─── Record excerpts

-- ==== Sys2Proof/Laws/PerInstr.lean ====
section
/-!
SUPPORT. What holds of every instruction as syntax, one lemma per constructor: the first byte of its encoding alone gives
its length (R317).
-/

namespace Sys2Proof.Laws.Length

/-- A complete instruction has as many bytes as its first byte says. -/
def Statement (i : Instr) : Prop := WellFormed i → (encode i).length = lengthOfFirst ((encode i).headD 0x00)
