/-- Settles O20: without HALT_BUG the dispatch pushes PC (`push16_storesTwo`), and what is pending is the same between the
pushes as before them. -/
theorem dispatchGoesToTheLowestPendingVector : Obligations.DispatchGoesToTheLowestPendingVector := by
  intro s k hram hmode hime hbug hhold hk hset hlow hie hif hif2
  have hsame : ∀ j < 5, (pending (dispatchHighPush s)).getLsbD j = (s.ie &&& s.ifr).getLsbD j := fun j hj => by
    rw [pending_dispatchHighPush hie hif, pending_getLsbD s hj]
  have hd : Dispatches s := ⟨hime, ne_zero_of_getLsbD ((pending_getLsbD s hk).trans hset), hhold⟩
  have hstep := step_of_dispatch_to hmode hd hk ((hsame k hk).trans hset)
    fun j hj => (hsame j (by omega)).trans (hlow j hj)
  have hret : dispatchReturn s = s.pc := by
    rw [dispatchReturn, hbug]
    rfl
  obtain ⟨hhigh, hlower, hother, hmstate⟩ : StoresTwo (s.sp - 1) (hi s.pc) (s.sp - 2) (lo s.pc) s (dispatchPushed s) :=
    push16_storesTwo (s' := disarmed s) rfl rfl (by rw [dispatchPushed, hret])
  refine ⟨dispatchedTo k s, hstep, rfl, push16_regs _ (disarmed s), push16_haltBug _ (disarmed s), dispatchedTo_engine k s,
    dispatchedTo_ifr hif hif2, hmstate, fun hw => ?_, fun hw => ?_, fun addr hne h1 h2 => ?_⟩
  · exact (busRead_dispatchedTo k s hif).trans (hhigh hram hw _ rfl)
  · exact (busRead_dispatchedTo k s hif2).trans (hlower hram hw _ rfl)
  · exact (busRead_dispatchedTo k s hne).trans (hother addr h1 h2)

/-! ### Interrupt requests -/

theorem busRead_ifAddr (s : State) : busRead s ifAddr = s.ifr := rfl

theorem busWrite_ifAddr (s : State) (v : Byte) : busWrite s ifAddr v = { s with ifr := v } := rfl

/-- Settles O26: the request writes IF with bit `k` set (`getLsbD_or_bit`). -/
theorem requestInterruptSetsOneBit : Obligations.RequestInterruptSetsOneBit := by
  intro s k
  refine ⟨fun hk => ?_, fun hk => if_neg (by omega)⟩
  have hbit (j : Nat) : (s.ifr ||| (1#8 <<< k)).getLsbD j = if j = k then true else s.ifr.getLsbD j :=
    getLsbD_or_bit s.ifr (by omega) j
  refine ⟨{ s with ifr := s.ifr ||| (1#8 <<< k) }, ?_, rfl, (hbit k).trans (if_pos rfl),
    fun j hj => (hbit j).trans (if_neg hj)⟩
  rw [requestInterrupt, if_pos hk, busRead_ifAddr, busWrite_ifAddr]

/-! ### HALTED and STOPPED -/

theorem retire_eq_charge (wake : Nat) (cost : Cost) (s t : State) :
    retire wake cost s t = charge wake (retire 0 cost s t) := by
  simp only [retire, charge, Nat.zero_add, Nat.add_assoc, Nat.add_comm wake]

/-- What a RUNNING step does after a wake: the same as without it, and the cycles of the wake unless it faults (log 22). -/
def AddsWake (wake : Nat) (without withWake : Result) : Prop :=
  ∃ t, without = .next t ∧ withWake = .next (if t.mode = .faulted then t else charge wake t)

──────
─── Record excerpts

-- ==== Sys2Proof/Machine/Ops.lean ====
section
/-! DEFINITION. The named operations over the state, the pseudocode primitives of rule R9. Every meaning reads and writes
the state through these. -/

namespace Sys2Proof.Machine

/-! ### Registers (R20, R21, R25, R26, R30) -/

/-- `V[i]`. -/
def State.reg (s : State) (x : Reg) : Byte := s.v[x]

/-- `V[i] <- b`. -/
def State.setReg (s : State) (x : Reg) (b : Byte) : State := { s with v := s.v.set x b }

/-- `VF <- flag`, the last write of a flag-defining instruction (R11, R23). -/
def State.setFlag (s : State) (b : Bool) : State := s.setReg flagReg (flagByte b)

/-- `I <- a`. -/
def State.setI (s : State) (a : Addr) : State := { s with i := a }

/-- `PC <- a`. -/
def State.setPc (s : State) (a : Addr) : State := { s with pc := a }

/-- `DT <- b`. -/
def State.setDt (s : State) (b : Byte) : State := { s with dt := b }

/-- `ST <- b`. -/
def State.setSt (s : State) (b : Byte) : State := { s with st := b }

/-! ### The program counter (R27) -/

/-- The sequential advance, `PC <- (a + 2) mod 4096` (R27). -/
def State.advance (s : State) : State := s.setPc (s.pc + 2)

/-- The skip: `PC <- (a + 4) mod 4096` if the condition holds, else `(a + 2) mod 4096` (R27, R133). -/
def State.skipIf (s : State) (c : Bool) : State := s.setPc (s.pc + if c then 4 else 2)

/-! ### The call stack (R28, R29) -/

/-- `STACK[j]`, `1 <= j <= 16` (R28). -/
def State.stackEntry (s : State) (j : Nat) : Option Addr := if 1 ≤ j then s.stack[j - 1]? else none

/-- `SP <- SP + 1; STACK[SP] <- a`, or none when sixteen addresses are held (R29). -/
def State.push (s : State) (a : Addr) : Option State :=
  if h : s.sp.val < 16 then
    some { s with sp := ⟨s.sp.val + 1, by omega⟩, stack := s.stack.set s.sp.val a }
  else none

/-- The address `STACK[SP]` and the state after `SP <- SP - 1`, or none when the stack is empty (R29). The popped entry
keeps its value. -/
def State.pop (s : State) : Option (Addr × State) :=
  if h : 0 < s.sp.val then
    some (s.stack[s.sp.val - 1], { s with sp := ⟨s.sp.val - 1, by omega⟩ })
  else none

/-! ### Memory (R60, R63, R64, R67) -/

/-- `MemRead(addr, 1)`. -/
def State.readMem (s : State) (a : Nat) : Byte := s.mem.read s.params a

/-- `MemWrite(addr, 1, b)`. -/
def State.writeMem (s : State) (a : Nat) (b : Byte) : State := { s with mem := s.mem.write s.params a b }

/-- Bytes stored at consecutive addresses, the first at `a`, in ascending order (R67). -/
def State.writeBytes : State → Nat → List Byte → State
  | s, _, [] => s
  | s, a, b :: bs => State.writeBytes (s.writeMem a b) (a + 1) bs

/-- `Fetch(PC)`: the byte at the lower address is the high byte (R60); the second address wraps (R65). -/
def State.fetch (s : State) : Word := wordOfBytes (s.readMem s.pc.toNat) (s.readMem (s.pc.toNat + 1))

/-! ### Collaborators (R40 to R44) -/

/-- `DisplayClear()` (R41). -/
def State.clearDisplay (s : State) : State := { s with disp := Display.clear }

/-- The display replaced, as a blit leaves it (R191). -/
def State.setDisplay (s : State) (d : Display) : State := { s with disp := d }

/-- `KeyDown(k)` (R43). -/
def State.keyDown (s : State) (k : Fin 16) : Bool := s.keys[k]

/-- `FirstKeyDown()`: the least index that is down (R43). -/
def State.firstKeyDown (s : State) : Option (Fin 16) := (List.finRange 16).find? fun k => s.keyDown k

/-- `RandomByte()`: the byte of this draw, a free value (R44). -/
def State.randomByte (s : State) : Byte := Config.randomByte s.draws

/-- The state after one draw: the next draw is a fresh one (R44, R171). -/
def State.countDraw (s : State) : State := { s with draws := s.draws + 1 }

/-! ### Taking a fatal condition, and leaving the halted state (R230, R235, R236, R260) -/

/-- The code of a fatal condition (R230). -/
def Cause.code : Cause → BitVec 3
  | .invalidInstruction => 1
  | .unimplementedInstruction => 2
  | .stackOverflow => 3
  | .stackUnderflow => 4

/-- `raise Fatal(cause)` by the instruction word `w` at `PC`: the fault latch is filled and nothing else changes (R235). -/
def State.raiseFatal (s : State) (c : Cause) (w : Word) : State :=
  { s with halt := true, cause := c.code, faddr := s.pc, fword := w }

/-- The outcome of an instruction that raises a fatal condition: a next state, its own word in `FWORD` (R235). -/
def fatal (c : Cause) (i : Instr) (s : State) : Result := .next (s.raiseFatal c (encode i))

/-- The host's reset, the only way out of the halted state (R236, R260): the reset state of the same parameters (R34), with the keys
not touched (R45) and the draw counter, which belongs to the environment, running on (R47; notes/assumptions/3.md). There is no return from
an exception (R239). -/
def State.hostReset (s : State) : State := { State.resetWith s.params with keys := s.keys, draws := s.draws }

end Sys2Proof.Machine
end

──────
─── Record excerpts

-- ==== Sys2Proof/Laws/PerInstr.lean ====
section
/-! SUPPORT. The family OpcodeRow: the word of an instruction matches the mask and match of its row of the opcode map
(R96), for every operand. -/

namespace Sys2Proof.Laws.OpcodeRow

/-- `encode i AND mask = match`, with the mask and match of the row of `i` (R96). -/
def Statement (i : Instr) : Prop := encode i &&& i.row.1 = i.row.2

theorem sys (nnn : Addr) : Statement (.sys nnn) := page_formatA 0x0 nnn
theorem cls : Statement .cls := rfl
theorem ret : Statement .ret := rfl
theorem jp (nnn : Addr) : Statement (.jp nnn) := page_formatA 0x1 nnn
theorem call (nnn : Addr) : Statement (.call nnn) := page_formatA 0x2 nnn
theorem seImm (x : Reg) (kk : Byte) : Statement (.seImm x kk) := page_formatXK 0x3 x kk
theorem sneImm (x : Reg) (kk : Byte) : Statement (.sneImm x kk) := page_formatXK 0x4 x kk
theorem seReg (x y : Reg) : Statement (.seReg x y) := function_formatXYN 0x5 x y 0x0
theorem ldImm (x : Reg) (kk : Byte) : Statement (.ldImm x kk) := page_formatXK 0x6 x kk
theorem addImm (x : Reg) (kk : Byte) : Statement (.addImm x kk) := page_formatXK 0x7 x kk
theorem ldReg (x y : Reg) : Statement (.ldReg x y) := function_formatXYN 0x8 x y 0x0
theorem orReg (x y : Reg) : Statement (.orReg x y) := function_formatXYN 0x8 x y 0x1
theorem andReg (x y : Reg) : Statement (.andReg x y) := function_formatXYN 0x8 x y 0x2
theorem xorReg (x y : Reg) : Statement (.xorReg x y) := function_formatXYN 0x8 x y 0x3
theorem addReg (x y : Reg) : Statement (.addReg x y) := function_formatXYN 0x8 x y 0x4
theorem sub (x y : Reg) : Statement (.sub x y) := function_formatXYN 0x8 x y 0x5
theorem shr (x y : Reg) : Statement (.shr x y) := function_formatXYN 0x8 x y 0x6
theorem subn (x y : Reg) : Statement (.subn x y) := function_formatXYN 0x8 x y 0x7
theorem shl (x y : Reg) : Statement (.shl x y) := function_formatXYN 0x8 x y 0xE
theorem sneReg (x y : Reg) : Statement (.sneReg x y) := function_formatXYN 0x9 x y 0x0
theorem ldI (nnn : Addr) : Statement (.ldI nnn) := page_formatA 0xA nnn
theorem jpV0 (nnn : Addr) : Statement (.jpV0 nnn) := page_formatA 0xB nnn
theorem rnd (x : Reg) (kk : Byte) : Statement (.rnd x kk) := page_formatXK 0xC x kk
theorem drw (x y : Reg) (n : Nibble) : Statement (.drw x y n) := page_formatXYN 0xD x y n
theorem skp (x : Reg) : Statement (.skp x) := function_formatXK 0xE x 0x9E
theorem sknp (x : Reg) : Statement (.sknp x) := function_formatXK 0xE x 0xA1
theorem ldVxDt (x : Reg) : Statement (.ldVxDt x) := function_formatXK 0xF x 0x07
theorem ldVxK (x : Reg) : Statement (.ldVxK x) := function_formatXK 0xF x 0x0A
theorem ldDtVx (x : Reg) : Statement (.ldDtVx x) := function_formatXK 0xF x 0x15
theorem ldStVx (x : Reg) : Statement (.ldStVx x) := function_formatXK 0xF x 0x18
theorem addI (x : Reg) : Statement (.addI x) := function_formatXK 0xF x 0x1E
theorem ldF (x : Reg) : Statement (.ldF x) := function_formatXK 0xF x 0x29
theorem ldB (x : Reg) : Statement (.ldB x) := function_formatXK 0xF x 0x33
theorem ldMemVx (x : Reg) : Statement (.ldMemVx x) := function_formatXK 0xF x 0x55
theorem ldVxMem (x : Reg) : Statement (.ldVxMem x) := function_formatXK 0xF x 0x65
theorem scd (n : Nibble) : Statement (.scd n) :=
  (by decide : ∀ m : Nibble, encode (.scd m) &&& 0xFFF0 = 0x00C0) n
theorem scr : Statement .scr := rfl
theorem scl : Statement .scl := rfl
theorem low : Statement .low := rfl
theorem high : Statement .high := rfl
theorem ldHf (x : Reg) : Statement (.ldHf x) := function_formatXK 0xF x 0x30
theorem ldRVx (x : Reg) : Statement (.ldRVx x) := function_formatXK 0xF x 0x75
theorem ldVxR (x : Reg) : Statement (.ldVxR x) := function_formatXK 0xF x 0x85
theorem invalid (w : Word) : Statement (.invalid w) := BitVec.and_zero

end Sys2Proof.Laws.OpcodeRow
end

──────

_Work request_
Write out exactly the lines that fall from the line with "rw [requestInterrupt, if_pos" to the line with "Nat.add_assoc, Nat.add_comm wake]" in the records above, keeping both ends.

_Result below_
  rw [requestInterrupt, if_pos hk, busRead_ifAddr, busWrite_ifAddr]

/-! ### HALTED and STOPPED -/

theorem retire_eq_charge (wake : Nat) (cost : Cost) (s t : State) :
    retire wake cost s t = charge wake (retire 0 cost s t) := by
  simp only [retire, charge, Nat.zero_add, Nat.add_assoc, Nat.add_comm wake]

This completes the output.